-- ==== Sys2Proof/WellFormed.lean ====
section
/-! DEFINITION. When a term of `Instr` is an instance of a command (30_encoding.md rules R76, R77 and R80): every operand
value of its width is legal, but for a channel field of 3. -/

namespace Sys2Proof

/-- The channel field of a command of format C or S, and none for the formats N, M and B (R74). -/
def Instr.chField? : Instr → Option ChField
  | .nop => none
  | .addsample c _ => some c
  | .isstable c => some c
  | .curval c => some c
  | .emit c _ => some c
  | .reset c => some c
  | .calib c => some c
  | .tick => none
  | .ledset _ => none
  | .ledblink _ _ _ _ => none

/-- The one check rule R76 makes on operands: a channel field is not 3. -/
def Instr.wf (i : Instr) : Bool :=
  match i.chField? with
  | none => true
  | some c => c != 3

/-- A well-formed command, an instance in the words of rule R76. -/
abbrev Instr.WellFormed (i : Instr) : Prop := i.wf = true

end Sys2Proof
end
⁂
* **What the task asks**: Wherever the word "none" appears in the listing, copy the line that holds it.

* **Exercise result**:
/-- The channel field of a command of format C or S, and none for the formats N, M and B (R74). -/
  | .nop => none
  | .tick => none
  | .ledset _ => none
  | .ledblink _ _ _ _ => none
  | none => true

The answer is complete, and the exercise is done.